◆ Assignment:
Copy every line of the listing that holds the string "tickWaiting".

● ● ● ●

-- ==== Sys2Proof/Certificates/Slice0/Obligations.lean ====
section
/-! DEFINITION. The statements for the provers. A statement of an instruction's result is an equation
`exec i s = .next t` with `t` written out, so that it is the instruction's frame and its completion as
well: every field that `t` does not name is unchanged, every byte of the three channel memories among
them. -/

open Sys2Proof Sys2Proof.Machine

/-! ## Encoding -/

/-- Decoding and encoding agree: the decoder reads back every instruction that exists in the configuration,
with every operand at every value (30_encoding R70, R71, R74, R76, R80, R81). -/
def Obligations.DecodeReadsBackEveryInstruction : Prop :=
  ∀ (p : Params) (i : Instr), i.wellFormed p = true → decode p (encode i) = .ok i

/-- Conversely, whatever decodes exists in the configuration, and a decoded command word carries the opcode
and, for the two SET commands, the payload of the instruction's own encoding (30_encoding R70, R74, R78). -/
def Obligations.DecodedInstructionIsWellFormed : Prop :=
  ∀ (p : Params) (e : Encoded) (i : Instr), decode p e = .ok i →
    i.wellFormed p = true ∧
    (∀ w, e = .cmd40 w → ∃ w', encode i = .cmd40 w' ∧ opcodeOf w' = opcodeOf w ∧
      (payloadOf w' = payloadOf w ∨ (payloadOf w' = 0 ∧ opcodeOf w ≠ 0x02 ∧ opcodeOf w ≠ 0x04)))

/-- Rules R76, R78 and R84 of 30_encoding: the command of each opcode, no command for any other opcode or
for an absent feature's, and the event of each one-hot strobe word. -/
def Obligations.EveryWordDecodesByTheOpcodeMap : Prop :=
  (∀ (p : Params) (v : U32),
    decodeCommand p (cmdWord 0x00 v) = .ok .stopStream ∧
    decodeCommand p (cmdWord 0x01 v) = .ok .startStream ∧
    decodeCommand p (cmdWord 0x02 v) = .ok (.setTimerPeriod v) ∧
    decodeCommand p (cmdWord 0x03 v) = .ok .getTimerPeriod ∧
    (p.hasRange = true → decodeCommand p (cmdWord 0x04 v) = .ok (.setRange v)) ∧
    (p.hasRange = true → decodeCommand p (cmdWord 0x05 v) = .ok .getRange) ∧
    decodeCommand p (cmdWord 0x06 v) = .ok .getSample ∧
    decodeCommand p (cmdWord 0x07 v) = .ok .getMaxTimerPeriod ∧
    decodeCommand p (cmdWord 0x08 v) = .ok .getMinTimerPeriod ∧
    (p.hasBadSampleCount = true → decodeCommand p (cmdWord 0x09 v) = .ok .getBadSampleCount) ∧
    (p.hasRange = false → decodeCommand p (cmdWord 0x04 v) = .error (.unrecognised 0x04)) ∧
    (p.hasRange = false → decodeCommand p (cmdWord 0x05 v) = .error (.unrecognised 0x05)) ∧
    (p.hasBadSampleCount = false → decodeCommand p (cmdWord 0x09 v) = .error (.unrecognised 0x09)) ∧
    (∀ op : U8, 0x09 < op → decodeCommand p (cmdWord op v) = .error (.unrecognised op))) ∧
  (∀ w : CmdWord, w = cmdWord (opcodeOf w) (payloadOf w)) ∧
  (∀ q : Ports, q.rst = false →
    (q.ev = 0b00001 → decodePorts q = .ok (.cmd q.cmd)) ∧
    (q.ev = 0b00010 → decodePorts q = .ok (.tick ⟨q.srcX, q.srcY, q.srcZ⟩ q.srcBad)) ∧
    (q.ev = 0b00100 → decodePorts q = .ok .drain) ∧
    (q.ev = 0b01000 → decodePorts q = .ok (.init q.initCapacity)) ∧
    (q.ev = 0b10000 → decodePorts q = .ok .dealloc))

/-- 30_encoding R75: for every opcode other than `0x02` and `0x04` the payload is ignored, in decoding and
in effect. -/
def Obligations.PayloadIgnoredOutsideSetCommands : Prop :=
  ∀ (op : U8) (v w : U32), op ≠ 0x02 → op ≠ 0x04 →
    (∀ p : Params, decodeCommand p (cmdWord op v) = decodeCommand p (cmdWord op w)) ∧
    (∀ s : State, exec (.cmd (cmdWord op v)) s = exec (.cmd (cmdWord op w)) s)

/-- Sanity: words written out from 30_encoding R70, R71, R76 decode to what they stand for. The model's
choice in it: that the operand lines a table word does not give are 0, in the clauses of `.cmd 0`,
`.tick ⟨0, 0, 0⟩ false` and `.init 0` (log 14), and that `decodeTableWord` decodes in the configuration of
`State.reset`, in all of them (log 25). -/
def Obligations.WrittenOutWordsDecode : Prop :=
  decodeTableWord 40 0x0000000000 = some .stopStream ∧
  decodeTableWord 40 0x02000003E8 = some (.setTimerPeriod 1000) ∧
  decodeTableWord 40 0x0400000008 = some (.setRange 8) ∧
  decodeTableWord 40 0x06DEADBEEF = some .getSample ∧
  decodeTableWord 40 0x0A00000000 = none ∧
  decodeTableWord 5 0b00001 = some (.cmd 0) ∧
  decodeTableWord 5 0b00010 = some (.tick ⟨0, 0, 0⟩ false) ∧
  decodeTableWord 5 0b00100 = some .drain ∧
  decodeTableWord 5 0b01000 = some (.init 0) ∧
  decodeTableWord 5 0b10000 = some .dealloc ∧
  decodeTableWord 1 0b1 = some .reset

/-! ## The step -/

/-- A step runs the decoded instruction: when no tick is pending or masked and the next snapshot decodes to
`i`, the step is `exec i` with that snapshot taken from the inputs; a command word's step is `exec` of the
command it decodes to. -/
def Obligations.StepRunsTheDecodedInstruction : Prop :=
  ∀ (s : State) (p : Ports) (rest : List Ports) (i : Instr),
    s.params.Legal → s.inbox = p :: rest → s.irqMask = false → s.irqPending = false →
    decodePorts p = .ok i →
      step s = exec i { s with inbox := rest } ∧
      (∀ w j, i = .cmd w → decodeCommand s.params w = .ok j → step s = exec j { s with inbox := rest }) ∧
      (∀ w e, i = .cmd w → decodeCommand s.params w = .error e → step s = .next { s with inbox := rest })

/-- 30_encoding R71: `rst` is RESET and overrides every strobe, whatever is pending. -/
def Obligations.ResetInputOverridesEveryStrobe : Prop :=
  ∀ (s : State) (p : Ports) (rest : List Ports),
    s.params.Legal → s.inbox = p :: rest → p.rst = true → step s = exec .reset { s with inbox := rest }

/-- Of several strobes asserted at once a step serves exactly one, and the others are still to be served
after it, a tick as a pending interrupt (30_encoding R71, 43_events R166, 60_exceptions R188). Which one is
served is the free value of log 12. -/
def Obligations.SimultaneousStrobesServedOneByOne : Prop :=
  ∀ (s : State) (p : Ports) (rest : List Ports),
    s.params.Legal → s.inbox = p :: rest → p.rst = false → 2 ≤ (serviceable s p).length →
      ∃ k ∈ serviceable s p, ∃ (p' : Ports) (u : State),
        step s = exec (eventOf k p) u ∧
        u = { s with
              inbox := p' :: rest
              irqPending := tickWaiting s p && decide (k ≠ .tickIrq)
              choices := s.choices + 1 } ∧
        p' = { p with ev := p'.ev } ∧
        (∀ j, j ∈ serviceable u p' ↔ j ∈ serviceable s p ∧ j ≠ k)

/-- The one servable strobe is served, a held tick among them (10_state R36, 60_exceptions R188): a tick held
pending is served though its strobe has gone, and one strobed while it is held merges with it. A tick that is
masked, with nothing else to serve, is held. That a held tick draws from the source lines of the snapshot at
the head is the model's choice (log 9). -/
def Obligations.LoneServableStrobeIsServed : Prop :=
  ∀ (s : State) (p : Ports) (rest : List Ports),
    s.params.Legal → s.inbox = p :: rest → p.rst = false →
      (∀ k, serviceable s p = [k] →
        step s = exec (eventOf k p) { s with
          inbox := rest
          irqPending := tickWaiting s p && decide (k ≠ .tickIrq) }) ∧
      (s.irqPending = true → s.irqMask = false → (p.ev = 0b00000 ∨ p.ev = 0b00010) →
        step s = exec (.tick ⟨p.srcX, p.srcY, p.srcZ⟩ p.srcBad) { s with
          inbox := rest
          irqPending := false }) ∧
      (serviceable s p = [] → step s = .next { s with
        inbox := rest
        irqPending := tickWaiting s p })

/-- Without a snapshot, or with one that asserts nothing while nothing is pending, the block is idle
(60_exceptions R199; the inbox is the model's, log 11). -/
def Obligations.IdleWithoutAnEvent : Prop :=
  ∀ s : State, s.params.Legal →
    (s.inbox = [] → step s = .next s) ∧
    (∀ p rest, s.inbox = p :: rest → p.rst = false → p.ev = 0 → s.irqPending = false →
      step s = .next { s with inbox := rest })

/-- The model's choice (log 3; 93 U6, "refuse"): a step refuses a parameter set that breaks a constraint of
00_scope R5. -/
def Obligations.IllegalConfigurationRefused : Prop :=
  ∀ s : State, ¬ s.params.Legal → step s = .refused .illegalConfiguration

/-! ## Host commands: result, frame and completion -/

/-- 42_host_commands R130. -/
def Obligations.StopStreamStopsAndClears : Prop :=
  ∀ (s : State) (v : U32),
    decodeCommand s.params (cmdWord 0x00 v) = .ok .stopStream ∧
    (s.qAlloc = true →
      exec .stopStream s = .next { s with mode := .stopped, qRd := 0, qCnt := 0 }) ∧
    (s.qAlloc = false → exec .stopStream s = .fault (.queueNotAllocated .clear))

/-- 42_host_commands R131, with both readings of `START_CLEARS_WHEN_STREAMING`. -/
def Obligations.StartStreamClearsOnTransition : Prop :=
  ∀ (s : State) (v : U32),
    decodeCommand s.params (cmdWord 0x01 v) = .ok .startStream ∧
    (s.mode = .stopped → s.qAlloc = true →
      exec .startStream s = .next { s with mode := .streaming, qRd := 0, qCnt := 0 }) ∧
    (s.mode = .stopped → s.qAlloc = false →
      exec .startStream s = .fault (.queueNotAllocated .clear)) ∧
    (s.mode = .streaming → s.params.startClearsWhenStreaming = false →
      exec .startStream s = .next s) ∧
    (s.mode = .streaming → s.params.startClearsWhenStreaming = true → s.qAlloc = true →
      exec .startStream s = .next { s with qRd := 0, qCnt := 0 }) ∧
    (s.mode = .streaming → s.params.startClearsWhenStreaming = true → s.qAlloc = false →
      exec .startStream s = .fault (.queueNotAllocated .clear))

● ● ● ●

◆ Response to this exercise:
              irqPending := tickWaiting s p && decide (k ≠ .tickIrq)
          irqPending := tickWaiting s p && decide (k ≠ .tickIrq) }) ∧
        irqPending := tickWaiting s p })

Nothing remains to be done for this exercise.